RECORD EXCERPTS

/-- The family `TableRow` as one statement. -/
theorem Instr.matches_encode (i : Instr) : i.Matches (encode i) :=
  match i with
  | .add .. => Laws.TableRow.add ..
  | .mul .. => Laws.TableRow.mul ..
  | .sub .. => Laws.TableRow.sub ..
  | .sll .. => Laws.TableRow.sll ..
  | .srl .. => Laws.TableRow.srl ..
  | .and .. => Laws.TableRow.and ..
  | .jalr .. => Laws.TableRow.jalr ..
  | .jal .. => Laws.TableRow.jal ..
  | .addi .. => Laws.TableRow.addi ..
  | .srli .. => Laws.TableRow.srli ..
  | .sllw .. => Laws.TableRow.sllw ..
  | .sraw .. => Laws.TableRow.sraw ..
  | .beq .. => Laws.TableRow.beq ..
  | .bne .. => Laws.TableRow.bne ..
  | .blt .. => Laws.TableRow.blt ..
  | .bge .. => Laws.TableRow.bge ..
  | .sb .. => Laws.TableRow.sb ..
  | .sw .. => Laws.TableRow.sw ..
  | .sd .. => Laws.TableRow.sd ..
  | .lb .. => Laws.TableRow.lb ..
  | .lw .. => Laws.TableRow.lw ..
  | .ld .. => Laws.TableRow.ld ..

theorem Instr.readFrom_encode {i : Instr} (fits : i.wf = true) : i.readFrom (encode i) = i := by
  cases i with
  | add | mul | sub | sll | srl | and | srli | sllw | sraw | jalr => simp [Instr.readFrom, encode]
  | addi | lb | lw | ld | sb | sw | sd => simp [Instr.readFrom, encode, toInt_ofInt_of_fits12 fits]
  | beq | bne | blt | bge => simp [Instr.readFrom, encode, immB_encodeB_of_fits fits]
  | jal => simp [Instr.readFrom, encode, immJ_encodeJ_of_fits fits]

/-- Of a word that passes an instruction's tests, the fields are the instruction's own constants and the operands, so
that encoding what was read puts the word together again. -/
theorem encode_readFrom {i : Instr} {iw : InstrWord} (passes : i.PassesTests iw) (notJalr : ∀ rs1, i ≠ .jalr rs1) :
    encode (i.readFrom iw) = iw := by
  cases i with
  | add | mul | sub | sll | srl | and | srli | sllw | sraw =>
    obtain ⟨op, f3, f7⟩ := passes
    have whole := encodeR_fields iw
    rw [op, f3, f7] at whole
    exact whole
  | addi | lb | lw | ld =>
    obtain ⟨op, f3⟩ := passes
    have whole := encodeI_fields iw
    rw [op, f3] at whole
    exact whole
  | sb | sw | sd =>
    obtain ⟨op, f3⟩ := passes
    have whole := encodeS_fields iw
    rw [op, f3] at whole
    exact whole
  | beq | bne | blt | bge =>
    obtain ⟨op, f3⟩ := passes
    have whole := encodeB_fields iw
    rw [op, f3] at whole
    exact whole
  | jal =>
    have whole := encodeJ_fields iw
    rw [show opcodeOf iw = opJal from passes] at whole
    exact whole
  | jalr rs1 => exact absurd rfl (notJalr rs1)

/-- JALR's word has zeros where the word it was read from had ignored bits (R98). -/
theorem encode_readFrom_jalr {rs1 : Reg} {iw : InstrWord} (passes : (Instr.jalr rs1).PassesTests iw) :
    encode ((Instr.jalr rs1).readFrom iw) = iw &&& 0x000F807F#32 := by
  have kept := encodeI_rs1_opcode iw
  rw [show opcodeOf iw = opJalr from passes] at kept
  exact kept

/-! ### The operands as the statements read them -/

theorem regAt_eq_field (iw : InstrWord) (lo : Nat) (inside : lo + 5 ≤ 64) :
    regAt iw lo = (field iw lo 5 inside).toFin := by
  ext
  simp [regAt, field_eq_extractLsb', Nat.shiftRight_eq_div_pow]

theorem regAt_eq_rdOf (iw : InstrWord) : regAt iw 7 = rdOf iw := regAt_eq_field iw 7 _

theorem regAt_eq_rs1Of (iw : InstrWord) : regAt iw 15 = rs1Of iw := regAt_eq_field iw 15 _

theorem regAt_eq_rs2Of (iw : InstrWord) : regAt iw 20 = rs2Of iw := regAt_eq_field iw 20 _

theorem ofNat_div_eq_shamtOf (iw : InstrWord) : BitVec.ofNat 5 (iw.toNat / 2 ^ 20) = shamtOf iw := by
  apply BitVec.eq_of_toNat_eq
  simp [shamtOf, field_eq_extractLsb', Nat.shiftRight_eq_div_pow]

theorem decodesAs_row (i : Instr) : DecodesAs i.row.value i.row.mask i.readFrom :=
  fun _ matched => decodeWord_of_matches matched

end Sys2Proof

namespace Sys2Proof.Proofs

open Sys2Proof.Claims

/-- Settles O7: the encoding matches the instruction's row, and every operand that fits reads back from its place. -/
theorem decodeOfEncodeIsIdentity : Obligations.DecodeOfEncodeIsIdentity := by
  unfold Obligations.DecodeOfEncodeIsIdentity
  intro i fits
  exact decodeWord_eq_ok_iff.2 ⟨i.matches_encode, Instr.readFrom_encode fits⟩

/-- Settles O4: the readings and ranges of the four immediates, and the J round trip from the even numbers in range. -/
theorem immediatesFollowTheBitLayout : Obligations.ImmediatesFollowTheBitLayout := by
  unfold Obligations.ImmediatesFollowTheBitLayout
  refine ⟨fun iw => ?_, fun iw => ?_, fun iw => ?_, fun iw => ?_, fun rd v lower upper even => ?_, by decide, by decide,
    by decide, by decide, by decide, by decide, by decide⟩
  · exact ⟨immI_eq_dispI iw, immFits12_iff.1 (immFits12_immI iw)⟩
  · exact ⟨immS_eq_dispS iw, immFits12_iff.1 (immFits12_immS iw)⟩
  · exact ⟨immB_eq_dispB iw, immFitsB_iff.1 (immFitsB_immB iw)⟩
  · exact ⟨immJ_eq_dispJ iw, immFitsJ_iff.1 (immFitsJ_immJ iw)⟩
  · exact immJ_encodeJ_of_fits (immFitsJ_iff.2 ⟨lower, upper, even⟩) _ _

/-- Settles O6: each clause is the decoder's answer on one row, its operands rewritten to the statements' reading. -/
theorem wordsDecodeToTheirInstruction : Obligations.WordsDecodeToTheirInstruction := by
  unfold Obligations.WordsDecodeToTheirInstruction
  simp only [regAt_eq_rdOf, regAt_eq_rs1Of, regAt_eq_rs2Of, ofNat_div_eq_shamtOf, ← immI_eq_dispI, ← immS_eq_dispS,
    ← immB_eq_dispB, ← immJ_eq_dispJ]
  exact ⟨decodesAs_row (.add 0 0 0), decodesAs_row (.mul 0 0 0), decodesAs_row (.sub 0 0 0),
    decodesAs_row (.sll 0 0 0), decodesAs_row (.srl 0 0 0), decodesAs_row (.and 0 0 0), decodesAs_row (.jalr 0),
    decodesAs_row (.jal 0 0), decodesAs_row (.addi 0 0 0), decodesAs_row (.srli 0 0 0), decodesAs_row (.sllw 0 0 0),
    decodesAs_row (.sraw 0 0 0), decodesAs_row (.beq 0 0 0), decodesAs_row (.bne 0 0 0), decodesAs_row (.blt 0 0 0),
    decodesAs_row (.bge 0 0 0), decodesAs_row (.sb 0 0 0), decodesAs_row (.sw 0 0 0), decodesAs_row (.sd 0 0 0),
    decodesAs_row (.lb 0 0 0), decodesAs_row (.lw 0 0 0), decodesAs_row (.ld 0 0 0)⟩

/-- Settles O8: the decoded instruction is the one read from the word, and encoding puts the word together again. -/
theorem encodeOfDecodeIsIdentity : Obligations.EncodeOfDecodeIsIdentity := by
  unfold Obligations.EncodeOfDecodeIsIdentity
  intro iw i answer
  obtain ⟨passes, read⟩ := passesTests_of_decodeWord_eq_ok answer
  refine ⟨?_, fun notJalr => ?_, ?_⟩
  · rw [← read]
    exact i.wf_readFrom iw
  · rw [← read]
    exact encode_readFrom passes notJalr
  · rintro rs1 rfl
    rw [← read]
    exact encode_readFrom_jalr passes

/-- Settles O9: the decoded instruction's row is listed, and a listed row is some instruction's. -/
theorem acceptedWordsAreTheTableRows : Obligations.AcceptedWordsAreTheTableRows := by
  unfold Obligations.AcceptedWordsAreTheTableRows
  intro iw
  constructor
  · rintro ⟨i, answer⟩
    obtain ⟨matched, -⟩ := decodeWord_eq_ok_iff.1 answer
    exact ⟨i.row, i.row_mem_opcodeTable, matched⟩
  · rintro ⟨row, listed, matched⟩
    obtain ⟨i, rfl⟩ := exists_row_of_mem_opcodeTable listed
    exact ⟨i.readFrom iw, decodeWord_of_matches matched⟩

ACTION ITEM
Beginning at the line above with "immFits12_iff.1 (immFits12_immS iw)⟩" and finishing at the line with "upper, even⟩) _ _", return each line exactly and return nothing else.

ANSWER TO THIS TASK
  · exact ⟨immS_eq_dispS iw, immFits12_iff.1 (immFits12_immS iw)⟩
  · exact ⟨immB_eq_dispB iw, immFitsB_iff.1 (immFitsB_immB iw)⟩
  · exact ⟨immJ_eq_dispJ iw, immFitsJ_iff.1 (immFitsJ_immJ iw)⟩
  · exact immJ_encodeJ_of_fits (immFitsJ_iff.2 ⟨lower, upper, even⟩) _ _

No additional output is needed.